By Matt Taylor
Shrewsbury – Shrewsbury is often overlooked as only a suburb passed through on the way from Worcester to Boston. However, this mid-sized suburb has a rich history with an 18th-century house and museum, landmarks and beautifully preserved Colonial homes. With its location near Lake Quinsigamond, Shrewsbury also has a number of parks and open spaces to enjoy outdoor pursuits.

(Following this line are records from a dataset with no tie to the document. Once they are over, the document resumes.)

theorem Calm.holdOccupant (o : SessId) (z : ZoneId) (s : State) : Calm s (State.holdOccupant o z s) := by
  unfold State.holdOccupant
  try dsimp only
  repeat' first
    | with_reducible apply Calm.refl
    | exact fun _ => rfl
    | exact fun _ => ⟨rfl, rfl⟩
    | exact Eq.refl _
    | assumption
    | with_reducible apply Calm.trans (k := Calm.moveZone ..)
    | with_reducible apply Calm.trans (k := Calm.onZone _ _ ?_ )
    | split
    | intro _ _
    | intro _

theorem Calm.judge (mayDefer : Bool) (n : SessId) (z : ZoneId) (s : State) : Calm s (State.judge mayDefer n z s) := by
  unfold State.judge State.meetOccupant
  try dsimp only
  repeat' first
    | with_reducible apply Calm.refl
    | exact fun _ => rfl
    | exact fun _ => ⟨rfl, rfl⟩
    | exact Eq.refl _
    | assumption
    | with_reducible apply Calm.trans (k := Calm.connect ..)
    | with_reducible apply Calm.trans (k := Calm.moveZone ..)
    | with_reducible apply Calm.trans (k := Calm.holdOccupant ..)
    | split
    | intro _ _
    | intro _

theorem Calm.offer (z : ZoneId) (s : State) : Calm s (State.offer z s) := by
  unfold State.offer
  try dsimp only
  repeat' first
    | with_reducible apply Calm.refl
    | exact fun _ => rfl
    | exact fun _ => ⟨rfl, rfl⟩
    | exact Eq.refl _
    | assumption
    | with_reducible apply Calm.each
    | with_reducible apply Calm.trans (k := Calm.moveZone ..)
    | with_reducible apply Calm.trans (k := Calm.connect ..)
    | split
    | intro _ _
    | intro _

theorem Calm.releaseZone (z : ZoneId) (s : State) : Calm s (State.releaseZone z s) := by
  unfold State.releaseZone
  try dsimp only
  repeat' first
    | with_reducible apply Calm.refl
    | exact fun _ => rfl
    | exact fun _ => ⟨rfl, rfl⟩
    | exact Eq.refl _
    | assumption
    | with_reducible apply Calm.trans (k := Calm.connect ..)
    | with_reducible apply Calm.trans (k := Calm.offer ..)
    | with_reducible apply Calm.trans (k := Calm.onZone _ _ ?_ )
    | split
    | intro _ _
    | intro _

theorem Calm.activate (n : SessId) (s : State) : Calm s (State.activate n s) := by
  unfold State.activate
  try dsimp only
  repeat' first
    | with_reducible apply Calm.refl
    | exact fun _ => rfl
    | exact fun _ => ⟨rfl, rfl⟩
    | exact Eq.refl _
    | assumption
    | with_reducible apply Calm.trans (k := Calm.onSess _ _ _ ?_)
    | exact fun _ => moveTo_ident _ _ _
    | split
    | intro _ _
    | intro _

theorem Calm.joinGen (g : GenId) (n : SessId) (s : State) : Calm s (State.joinGen g n s) := by
  unfold State.joinGen
  try dsimp only
  repeat' first
    | with_reducible apply Calm.refl
    | exact fun _ => rfl
    | exact fun _ => ⟨rfl, rfl⟩
    | exact Eq.refl _
    | assumption
    | with_reducible apply Calm.trans (k := Calm.onGen ..)
    | with_reducible apply Calm.trans (k := Calm.activate ..)
    | split
    | intro _ _
    | intro _

theorem Calm.grantGen (g : GenId) (n : SessId) (s : State) : Calm s (State.grantGen g n s) := by
  unfold State.grantGen
  try dsimp only
  repeat' first
    | with_reducible apply Calm.refl
    | exact fun _ => rfl
    | exact fun _ => ⟨rfl, rfl⟩
    | exact Eq.refl _
    | assumption
    | with_reducible apply Calm.each
    | with_reducible apply Calm.trans (k := Calm.onGen ..)
    | with_reducible apply Calm.trans (k := Calm.activate ..)
    | with_reducible apply Calm.trans (k := Calm.joinGen ..)
    | with_reducible apply Calm.trans (k := Calm.onTone _ ?_ )
    | split
    | intro _ _
    | intro _

theorem Calm.serveGen (g : GenId) (s : State) : Calm s (State.serveGen g s) := by
  unfold State.serveGen
  try dsimp only
  repeat' first
    | with_reducible apply Calm.refl
    | exact fun _ => rfl
    | exact fun _ => ⟨rfl, rfl⟩
    | exact Eq.refl _
    | assumption
    | with_reducible apply Calm.trans (k := Calm.grantGen ..)
    | with_reducible apply Calm.trans (k := Calm.onTone _ ?_ )
    | split
    | intro _ _
    | intro _

theorem Calm.leaveGen (n : SessId) (g : GenId) (s : State) : Calm s (State.leaveGen n g s) := by
  unfold State.leaveGen
  try dsimp only
  repeat' first
    | with_reducible apply Calm.refl
    | exact fun _ => rfl
    | exact fun _ => ⟨rfl, rfl⟩
    | exact Eq.refl _
    | assumption
    | with_reducible apply Calm.trans (k := Calm.onGen ..)
    | with_reducible apply Calm.trans (k := Calm.serveGen ..)
    | split
    | intro _ _
    | intro _

theorem Calm.judgePause (n : SessId) (s : State) : Calm s (State.judgePause n s) := by
  unfold State.judgePause
  try dsimp only
  repeat' first
    | with_reducible apply Calm.refl
    | exact fun _ => rfl
    | exact fun _ => ⟨rfl, rfl⟩
    | exact Eq.refl _
    | assumption
    | with_reducible apply Calm.trans (k := Calm.onSess _ _ _ ?_)
    | exact fun _ => moveTo_ident _ _ _
    | with_reducible apply Calm.trans (k := Calm.onPlayer ..)
    | split
    | intro _ _
    | intro _

theorem Calm.grantPlayer (p : PlayerId) (n : SessId) (s : State) : Calm s (State.grantPlayer p n s) := by
  unfold State.grantPlayer
  try dsimp only
  repeat' first
    | with_reducible apply Calm.refl
    | exact fun _ => rfl
    | exact fun _ => ⟨rfl, rfl⟩
    | exact Eq.refl _
    | assumption
    | with_reducible apply Calm.trans (k := Calm.onPlayer ..)
    | with_reducible apply Calm.trans (k := Calm.activate ..)
    | with_reducible apply Calm.trans (k := Calm.judgePause ..)
    | split
    | intro _ _
    | intro _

Artemas Ward House and Museum
Shrewsbury's most famous resident is Artemas Ward, the first commander-in-chief of the American Revolution. Ward was a man of many hats, literally and figuratively, as he worked as a justice of the peace, Worcester County chief justice, president of the Executive Council in the Massachusetts Senate, and Speaker of the House in the Massachusetts Senate. In addition to his many military duties, Ward was commander-in-chief of one the Revolutionary War's most important battles, the Battle of Bunker Hill. After the heroic stand at Bunker Hill and the evacuation of the British from Boston, Ward returned to Shrewsbury full-time where he lived the rest of his life.
The Ward family lived in the Artemas Ward House from 1718 until 1925, when the property was given to Harvard University. Artemas Ward received both bachelor's and master's degrees from Harvard. The house displays an array of family heirlooms from walking sticks to Windsor chairs, and it tells a story of simpler times where there was no running water or electricity. The house is magnificently maintained, and many of the artifacts such as cribs, tubs, bandboxes for storage, and even Ward's traveling liquor chest are in excellent condition. Photographs dating back to 1867, and 18th-century paintings have been restored to tell the many stories that occurred over 200 years. There are 14 rooms in all and the simple, yet classic, design of the home allows visitors to appreciate how the family made the most out of every interior space.
The barn served as a dairy farm from the 19th century well into the 20th, and is a rare example of a barn preserved as part of a museum. The structure was actually two barns combined into one and was fully restored in 2004. It still holds numerous antique farm tools and vehicles. The Ward House and Museum is a tribute to one of America's most important historical figures, and its classic, sturdy, simple construction has stood the tests of time and the elements while maintaining its Colonial charm.
Across from the Ward House is Dean Park, a large, clean, well-maintained park with numerous outdoor recreation opportunities for visitors of all ages. Dean Park also played a significant role in history as Artemas Ward lived on the grounds as a child. Baseball, tennis, basketball, walking trails, fishing, picnicking and cross- country skiing are all available to visitors. The park provides an oasis in which to read a book under the shade of a tree, or run the mile-long loop through a wooded wilderness. The signature attraction at Dean Park is the fountains. The fountains were a gift from the Donahue family of Shrewsbury, and they put on quite a synchronized show, especially when colored lights accompany the spouting water. Patriotic, popular or classical music plays on 91.7 FM, for viewers to listen to while watching the show.
Shrewsbury not only offers shopping and dining opportunities downtown, but it's also a great area to view historical landmarks. Visitors can see the 1830 Schoolhouse, now home to the Shrewsbury Historical Society; in addition to a schoolhouse, the building also served as a temporary police station, a home to Civil War veterans, and a lecture hall. The cemetery contains the graves of Artemas Ward and Civil War Union Army Officer Charles Edward Hapgood. Drive along Main Street, Prospect Street, Grafton Street and notice beautifully maintained historic homes that demonstrate the classic construction of the Colonial era.